Your task
For the data that follows, report how many lines include the string "intro", and write the number alone.

Material for the task
/-- Bins 0 and `N/2` are real, and of every other bin and its opposite one lies below `N/2` (R96). -/
theorem spectrumOf_conjSymmetric {s : State} (legal : s.lenLegal = true) (h : Hermitian s) :
    ConjSymmetric s.lenN fun j => (spectrumOf s j).toComplex := by
  obtain ⟨hzero, hhalf, hpairs⟩ := h
  obtain ⟨-, hN, -⟩ := lengths_of_legal legal
  intro j hj
  rcases Nat.eq_zero_or_pos j with rfl | h0
  · rw [mirror_zero]
    exact toComplex_eq_conj_self hzero
  · rw [mirror_pos h0 hj]
    rcases lt_trichotomy j (s.lenN / 2) with hlt | heq | hgt
    · obtain ⟨hre, him⟩ := hpairs j h0 (by omega)
      exact toComplex_eq_conj hre him
    · have hself : s.lenN - j = j := by omega
      rw [hself]
      exact toComplex_eq_conj_self (heq ▸ hhalf)
    · obtain ⟨hre, him⟩ := hpairs (s.lenN - j) (by omega) (by omega)
      rw [Nat.sub_sub_self hj.le] at hre him
      exact toComplex_eq_conj hre.symm (neg_eq_iff_eq_neg.1 him.symm)

theorem tableOf_conjSymmetric {s : State} (h : SymmetricTable s) :
    ConjSymmetric s.lenN fun m => (tableOf s m).toComplex := by
  obtain ⟨hzero, hpairs⟩ := h
  intro m hm
  rcases Nat.eq_zero_or_pos m with rfl | h0
  · rw [mirror_zero]
    exact toComplex_eq_conj_self hzero
  · rw [mirror_pos h0 hm]
    obtain ⟨hre, him⟩ := hpairs m h0 (by omega)
    exact toComplex_eq_conj hre him

/-- The terms of bins `j` and `N - j` are conjugate, so an inverse sum over symmetric values is real (R104). -/
theorem inverseSum_im {n : Nat} {x t : Nat → ℂ} (hx : ConjSymmetric n x) (ht : ConjSymmetric n t) (m : Nat) :
    (∑ j ∈ Finset.range n, x j * t (mirror n (j * m % n))).im = 0 := by
  rw [← Complex.conj_eq_iff_im, map_sum]
  have hlt {j : Nat} (hj : j ∈ Finset.range n) : j < n := Finset.mem_range.1 hj
  have hmem (j : Nat) (hj : j ∈ Finset.range n) : mirror n j ∈ Finset.range n :=
    Finset.mem_range.2 (mirror_lt (Nat.zero_lt_of_lt (hlt hj)) j)
  refine Finset.sum_nbij' (mirror n) (mirror n) hmem hmem (fun j hj => mirror_mirror (hlt hj))
    (fun j hj => mirror_mirror (hlt hj)) fun j hj => ?_
  have hn : 0 < n := Nat.zero_lt_of_lt (hlt hj)
  rw [map_mul, ← hx j (hlt hj), ← ht _ (mirror_lt hn _), mirror_mul_mod (hlt hj)]

/-- The sums of a transform as one complex sum. -/
theorem toComplex_sums (n : Nat) (x t : Nat → Cpx) (index : Nat → Nat) :
    (⟨sumRe n x t index, sumIm n x t index⟩ : Cpx).toComplex =
      ∑ i ∈ Finset.range n, (x i).toComplex * (t (index i)).toComplex := by
  apply Complex.ext <;> simp [Cpx.toComplex, sumRe, sumIm]

theorem sumIm_inverse_eq_zero {n : Nat} {x t : Nat → Cpx} (hx : ConjSymmetric n fun j => (x j).toComplex)
    (ht : ConjSymmetric n fun m => (t m).toComplex) (m : Nat) :
    sumIm n x t (fun j => mirror n (j * m % n)) = 0 := by
  have him := inverseSum_im hx ht m
  rw [← toComplex_sums] at him
  exact Int.cast_eq_zero.1 him

/-- Settles O34: the sum of the imaginary parts is 0 before it is rounded. -/
theorem hermitianSpectrumGivesRealSamples : Obligations.HermitianSpectrumGivesRealSamples := by
  intro s t legal hsymmetric hhermitian _ ht herr n hn
  have hsum := sumIm_inverse_eq_zero (spectrumOf_conjSymmetric legal hhermitian) (tableOf_conjSymmetric hsymmetric) n
  calc t.cell .ai n = (inverseOf s n).im := congrArg Cpx.im (((ifft_outcome ht).computed_of_noError herr).values n hn)
    _ = rdiv 0 (s.lenN * 2 ^ 30) := congrArg (rdiv · _) hsum
    _ = 0 := by simpa using rdiv_mul_cancel (inverseDivisor_pos (lenN_pos s)) 0

/-! ## Bounds on both components -/

/-- Both components have magnitude at most `B`. -/
def ComponentsLe (B : ℝ) (z : ℂ) : Prop := |z.re| ≤ B ∧ |z.im| ≤ B

/-- The sum of the magnitudes of the components. -/
def componentSum (z : ℂ) : ℝ := |z.re| + |z.im|

section
variable {A B : ℝ} {z w : ℂ}

theorem ComponentsLe.mono (h : ComponentsLe A z) (hAB : A ≤ B) : ComponentsLe B z := by
  obtain ⟨hre, him⟩ := h
  exact ⟨hre.trans hAB, him.trans hAB⟩

theorem ComponentsLe.add (hz : ComponentsLe A z) (hw : ComponentsLe B w) : ComponentsLe (A + B) (z + w) := by
  obtain ⟨hzr, hzi⟩ := hz
  obtain ⟨hwr, hwi⟩ := hw
  exact ⟨(abs_add_le _ _).trans (add_le_add hzr hwr), (abs_add_le _ _).trans (add_le_add hzi hwi)⟩

theorem ComponentsLe.mul (hw : ComponentsLe B w) : ComponentsLe (componentSum z * B) (z * w) := by
  obtain ⟨hre, him⟩ := hw
  have product {a b : ℝ} (hb : |b| ≤ B) : |a * b| ≤ |a| * B := by
    rw [abs_mul]
    exact mul_le_mul_of_nonneg_left hb (abs_nonneg a)
  simp only [ComponentsLe, componentSum, add_mul, Complex.mul_re, Complex.mul_im]
  exact ⟨(abs_sub _ _).trans (add_le_add (product hre) (product him)),
    (abs_add_le _ _).trans (add_le_add (product him) (product hre))⟩

theorem ComponentsLe.smul {c : ℝ} (hc : 0 ≤ c) (hz : ComponentsLe B z) : ComponentsLe (c * B) (c * z) := by
  obtain ⟨hre, him⟩ := hz
  simp only [ComponentsLe, Complex.re_ofReal_mul, Complex.im_ofReal_mul, abs_mul, abs_of_nonneg hc]
  exact ⟨mul_le_mul_of_nonneg_left hre hc, mul_le_mul_of_nonneg_left him hc⟩

theorem ComponentsLe.of_componentSum_le (h : componentSum z ≤ B) : ComponentsLe B z :=
  ⟨(le_add_of_nonneg_right (abs_nonneg _)).trans h, (le_add_of_nonneg_left (abs_nonneg _)).trans h⟩

end

theorem ComponentsLe.sum {n : Nat} {b : Nat → ℝ} {f : Nat → ℂ} (h : ∀ i, i < n → ComponentsLe (b i) (f i)) :
    ComponentsLe (∑ i ∈ Finset.range n, b i) (∑ i ∈ Finset.range n, f i) := by
  rw [ComponentsLe, Complex.re_sum, Complex.im_sum]
  constructor <;> refine (Finset.abs_sum_le_sum_abs _ _).trans (Finset.sum_le_sum fun i hi => ?_)
  · obtain ⟨hre, -⟩ := h i (Finset.mem_range.1 hi)
    exact hre
  · obtain ⟨-, him⟩ := h i (Finset.mem_range.1 hi)
    exact him

/-- A sum of products with one bounded factor. -/
theorem ComponentsLe.sum_mul {n : Nat} {A B : ℝ} (hB : 0 ≤ B) {x t : Nat → ℂ}
    (hx : ∀ i, i < n → componentSum (x i) ≤ A) (ht : ∀ i, i < n → ComponentsLe B (t i)) :
    ComponentsLe (n * (A * B)) (∑ i ∈ Finset.range n, x i * t i) := by
  have hsum := ComponentsLe.sum fun i hi => ((ht i hi).mul (z := x i)).mono (mul_le_mul_of_nonneg_right (hx i hi) hB)
  simpa using hsum

/-! ## The exact transforms -/

/-- The exact table entry, `exp(-2*pi*i*m / N)` (R103). -/
noncomputable def twiddle (n m : Nat) : ℂ := ⟨Real.cos (2 * Real.pi * m / n), -Real.sin (2 * Real.pi * m / n)⟩

theorem twiddle_componentsLe (n m : Nat) : ComponentsLe 1 (twiddle n m) :=
  ⟨Real.abs_cos_le_one _, (abs_neg _).trans_le (Real.abs_sin_le_one _)⟩

/-- The exact table is the standard additive character modulo `n`, which has period `n`. -/
theorem twiddle_eq_stdAddChar (n m : Nat) [NeZero n] : twiddle n m = ZMod.stdAddChar (-(m : ZMod n)) := by
  have hchar := ZMod.stdAddChar_coe (N := n) (-(m : ℤ))
  have hangle : 2 * Real.pi * Complex.I * ((-(m : ℤ) : ℤ) : ℂ) / n =
      ((-(2 * Real.pi * m / n) : ℝ) : ℂ) * Complex.I := by
    push_cast
    ring
  rw [hangle] at hchar
  rw [← Int.cast_natCast m, ← Int.cast_neg, hchar]
  apply Complex.ext
  · rw [Complex.exp_ofReal_mul_I_re, Real.cos_neg]
    rfl
  · rw [Complex.exp_ofReal_mul_I_im, Real.sin_neg]
    rfl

Response to this task
3